The changes are a shock to apartment shoppers who may have one lived in a third-story walk-up with a laundry machine in a dingy basement. The last time Chris White looked for an apartment was more than 30 years ago with a roommate. So he and his wife, Denise, were pleasantly surprised during their search for a west suburban apartment after selling their home.
The Whites, who settled into a two-bedroom apartment in Wheaton 121, jumped into staff organized activities as well as ad hoc ones started by residents. On Thursdays, for example, Chris White joins other men in the building to shoot pool and play poker.
We have a great community of friends in the building,” he said, adding, “The really cool thing is we can jump on the train and we can go to Geneva or go into the city and have a great time and not worry about parking.”
Still, advocacy groups like Open Communities and the Center for Neighborhood Technology are concerned about the lack of affordable housing. In the newest buildings, rent is approaching $2 a square foot. The average rent for all suburban apartments in the third quarter was $1.27 per square foot, a price that has continued to rise during the past two years, according to Appraisal Research Counselors.
In response, the advocacy groups are issuing a handbook to municipalities to promote mixed-income neighborhoods near transit centers.

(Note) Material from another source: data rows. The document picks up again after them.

/-- Settles O37: a step touches its VM and its downstream VM, and a fresh network copies the Program into every VM. -/
theorem stepTouchesItsVmAndDownstreamOnly : Obligations.StepTouchesItsVmAndDownstreamOnly := by
  refine ⟨fun s t k h => ?step, fun program phases initial feedback s v h hv => ?network⟩
  case step =>
    obtain ⟨_, _, ht⟩ := stepVm_touches h
    exact ⟨ht.length, ht.feedback, fun j v u hv hu hj => stepVm_other h hv hu hj⟩
  case network =>
    obtain ⟨port, rfl⟩ := State.mem_network h hv
    rfl

/-- Settles O41: a blocked VM of a quiescent network is a candidate, and its IN starves. -/
theorem quiescenceStarvesBlockedVms : Obligations.QuiescenceStarvesBlockedVms :=
  fun _ _ v hv hb hip hq =>
    ⟨State.mem_candidates.2 ⟨v, hv, .inr ⟨hq, hb⟩⟩, (stepVm_of_blocked hv hb hip).trans (if_pos hq)⟩

/-- Settles O43: the network answers `runOver` for lack of a candidate, and there is a candidate while some VM runs. -/
theorem runIsOverExactlyWhenAllAreTerminal : Obligations.RunIsOverExactlyWhenAllAreTerminal := by
  intro s
  rw [step_runOver_iff]
  constructor
  · intro hnil v hv hrun
    obtain ⟨k, hk⟩ := State.exists_candidate_of_running ⟨v, hv, hrun⟩
    exact List.ne_nil_of_mem hk hnil
  · exact fun hterminal => State.candidates_eq_nil_of_over (State.over_iff.2 hterminal)

/-- Settles O46: a VM that was never stepped would have stayed enabled, and weak fairness steps such a VM. -/
theorem enabledVmIsEventuallyStepped : Obligations.EnabledVmIsEventuallyStepped := by
  intro run who n k hrun hfair hen
  by_contra hnever
  have hother (m : Nat) (hm : n ≤ m) : k ≠ who m := fun hk => hnever ⟨m, hm, hk.symm⟩
  have hstays (m : Nat) (hm : n ≤ m) : (run m).enables k := by
    induction m, hm using Nat.le_induction with
    | base => exact hen
    | succ m hm ih => exact stepVm_enables_other (hrun.steps m) (hother m hm) ih
  exact hnever (hfair n k hstays)

end Sys2Proof.Proofs

/-! PROOFS of the precise fault statement (60_exceptions.md R171, R176, R177): per shape of instruction, what a faulting one has
done. -/

namespace Sys2Proof.Machine

/-! ## The stepping VM is one, and so is what it becomes -/

theorem State.Stepping.unique {s : State} {v u : Vm} (hv : s.Stepping v) (hu : s.Stepping u) : v = u :=
  Option.some.inj (hv.get.symm.trans hu.get)

theorem Touches.eq_of_setVm {sends : Prop} {change : Vm → Vm → Prop} {s t : State} {v v' w : Vm}
    (h : Touches sends change s t v v') (ht : t = s.setVm w) : v' = w := by
  subst ht
  exact Option.some.inj (h.own.symm.trans (State.setVm_get h.stepping))

/-! ## The VM of a faulting instruction, one lemma per shape -/

section FaultingVms

variable {v : Vm} {r : FaultRecord}

/-- Raising a fault changes `st` and nothing else (R171). -/
theorem Vm.raise_eq_of_faulted {w : Word} {f : VmFault} (h : (v.raise w f).st = .faulted r) :
    r.fault = f ∧ v.raise w f = { v with st := .faulted r } := by
  cases h
  exact ⟨rfl, rfl⟩

theorem RunState.ne_faulted_of_running {st : RunState} (h : st = .running) : st ≠ .faulted r := by
  rw [h]; exact nofun

/-- A faulting advance has passed the top of the address space. -/
theorem Vm.advance_faulted {w : Word} {width : Nat} (hr : v.st = .running) (h : (v.advance w width).st = .faulted r) :
    Config.addrMax < v.ip + width ∧ r = { fault := .addressRangeFault (v.ip + width), ip := v.ip, word := w } := by
  obtain ⟨-, he⟩ | ⟨hip, he⟩ := v.advance_cases w width
  · rw [he] at h
    exact absurd h (RunState.ne_faulted_of_running hr)
  · rw [he] at h
    cases h
    exact ⟨hip, rfl⟩

theorem binary_faulted {op : Word → Word → Word} {a b dst : Mode} (hr : v.st = .running)
    (h : (binary op a b dst v).st = .faulted r) :
    binary op a b dst v = { v with st := .faulted r } ∨
    ∃ x y d, rd v 1 a = .ok x ∧ rd v 2 b = .ok y ∧ destAddr v 3 dst = .ok d ∧ Config.addrMax < v.ip + 4 ∧
      r.fault = .addressRangeFault (v.ip + 4) ∧
      binary op a b dst v = { v with mem := v.mem.write d (op x y), st := .faulted r } := by
  obtain ⟨f, -, he⟩ | ⟨x, y, d, ha, hb, hd, ⟨-, he⟩ | ⟨hip, he⟩⟩ := binary_cases op a b dst v
  · rw [he] at h ⊢
    exact .inl (Vm.raise_eq_of_faulted h).2
  · rw [he] at h
    exact absurd h (RunState.ne_faulted_of_running hr)
  · rw [he] at h ⊢
    obtain ⟨hfault, heq⟩ := Vm.raise_eq_of_faulted h
    exact .inr ⟨x, y, d, ha, hb, hd, hip, hfault, heq⟩

theorem jumpIf_faulted {test : Word → Bool} {a target : Mode} (hr : v.st = .running)
    (h : (jumpIf test a target v).st = .faulted r) : jumpIf test a target v = { v with st := .faulted r } := by
  obtain ⟨f, he⟩ | ⟨_, _, _, -, -, -, -, he⟩ := jumpIf_cases test a target v
  · rw [he] at h ⊢
    exact (Vm.raise_eq_of_faulted h).2
  · rw [he] at h
    exact absurd h (RunState.ne_faulted_of_running hr)

theorem adjustBase_faulted {a : Mode} (hr : v.st = .running) (h : (adjustBase a v).st = .faulted r) :
    adjustBase a v = { v with st := .faulted r } ∨
    ∃ (x : Word) (b : Nat), rd v 1 a = .ok x ∧ (v.rb : Int) + x.toInt = b ∧ Config.addrMax < v.ip + 2 ∧
      r.fault = .addressRangeFault (v.ip + 2) ∧ adjustBase a v = { v with rb := b, st := .faulted r } := by
  obtain ⟨f, he⟩ | ⟨x, b, ha, hb, -, ⟨-, he⟩ | ⟨hip, he⟩⟩ := adjustBase_cases a v
  · rw [he] at h ⊢
    exact .inl (Vm.raise_eq_of_faulted h).2
  · rw [he] at h
    exact absurd h (RunState.ne_faulted_of_running hr)
  · rw [he] at h ⊢
    obtain ⟨hfault, heq⟩ := Vm.raise_eq_of_faulted h
    exact .inr ⟨x, b, ha, hb, hip, hfault, heq⟩

theorem storeInput_faulted {dst : Mode} {x : Word} {p : Port} (hr : v.st = .running)
    (h : (storeInput dst x p v).st = .faulted r) :
    storeInput dst x p v = { v with port := p, st := .faulted r } ∨
    ∃ d, destAddr v 1 dst = .ok d ∧ Config.addrMax < v.ip + 2 ∧ r.fault = .addressRangeFault (v.ip + 2) ∧
      storeInput dst x p v = { v with port := p, mem := v.mem.write d x, st := .faulted r } := by
  obtain ⟨f, -, he⟩ | ⟨d, hd, ⟨-, he⟩ | ⟨hip, he⟩⟩ := storeInput_cases dst x p v
  · rw [he] at h ⊢
    exact .inl (Vm.raise_eq_of_faulted h).2
  · rw [he] at h
    exact absurd h (RunState.ne_faulted_of_running hr)
  · rw [he] at h ⊢
    obtain ⟨hfault, heq⟩ := Vm.raise_eq_of_faulted h
    exact .inr ⟨d, hd, hip, hfault, heq⟩

end FaultingVms

/-! ## The machine of a faulting OUT -/

/-- OUT that has written its word found the VM it sends to. -/
theorem execOut_downstream_lt {s t : State} {v : Vm} {a : Mode} {x : Word} {j : Nat} (hs : s.Stepping v)
    (h : execOut a s = .next t) (hx : rd v 1 a = .ok x) (hd : v.port.downstream = some j) : j < s.vms.length := by
  rw [execOut, onRunning_eq hs] at h
  simp only [hx, State.writeOutput, hd] at h
  split at h
  · next s1 hsend => simpa using (State.send_some.1 hsend).1
  · cases h

/-- A faulting OUT has done nothing, or has recorded and sent its word in full. -/
theorem exec_out_faulted {s t : State} {v v' : Vm} {a : Mode} {r : FaultRecord} (hs : s.Stepping v)
    (h : exec (.out a) s = .next t) (hv' : t.vms[s.cur]? = some v') (hr : v'.st = .faulted r) :
    t = s.setVm { v with st := .faulted r } ∨
    ∃ x : Word, rd v 1 a = .ok x ∧ Config.addrMax < v.ip + 2 ∧ r.fault = .addressRangeFault (v.ip + 2) ∧
      ((v.port.downstream = none ∧ t = s.setVm { v with port := v.port.record x, st := .faulted r }) ∨
        (v.port.downstream = some s.cur ∧
          t = s.setVm { v with port := (v.port.record x).addInput x, st := .faulted r }) ∨
        ∃ (j : Nat) (u : Vm), v.port.downstream = some j ∧ j ≠ s.cur ∧ s.vms[j]? = some u ∧
          t = { s with
                vms := (s.vms.set s.cur { v with port := v.port.record x, st := .faulted r }).set j
                  { u with port := u.port.addInput x } }) := by
  obtain ⟨w, hw, ⟨f, -, rfl⟩ | ⟨x, hx, -, -, -, -, hown, -⟩⟩ := execOut_next h <;>
    obtain rfl := hs.unique hw
  case inl =>
    obtain rfl : v' = v.raise v.instrWord f := Option.some.inj (hv'.symm.trans (State.setVm_get hs))
    exact .inl (congrArg s.setVm (Vm.raise_eq_of_faulted hr).2)
  case inr =>
    obtain rfl := Option.some.inj (hv'.symm.trans hown)
    obtain ⟨hip, rfl⟩ := Vm.advance_faulted (v := { v with port := v.port.written s.cur x }) hs.running hr
    have hsame {t' : State} (h' : exec (.out a) s = .next t') : t = t' := by
      cases h.symm.trans h'
      rfl
    obtain ⟨-, hend, hring, hother⟩ := Proofs.outFaultsInOrder s v a hs
    refine .inr ⟨x, hx, hip, rfl, ?_⟩
    cases hd : v.port.downstream with
    | none => exact .inl ⟨rfl, hsame (hend x hx hip hd)⟩
    | some j =>
      refine .inr ?_
      by_cases hj : j = s.cur
      case pos =>
        subst hj
        exact .inl ⟨rfl, hsame (hring x hx hip hd)⟩
      case neg =>
        have hu := List.getElem?_eq_getElem (execOut_downstream_lt hs h hx hd)
        exact .inr ⟨j, _, rfl, hj, hu, hsame (hother x j _ hx hip hd hj hu)⟩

“We were telling all these municipalities during the downturn, this is your time to plan for a healthier local economy and development strategies aren’t just meant for the high end and for your professionals and empty nesters,” said Gail Schechter, executive director of Open Communities. “All this transit-oriented development in the suburbs, by the Metra stations, is all for the high end. The development that we’re seeing is the same stuff that would have gone up before the crash. Before it was condos, now it’s apartments.”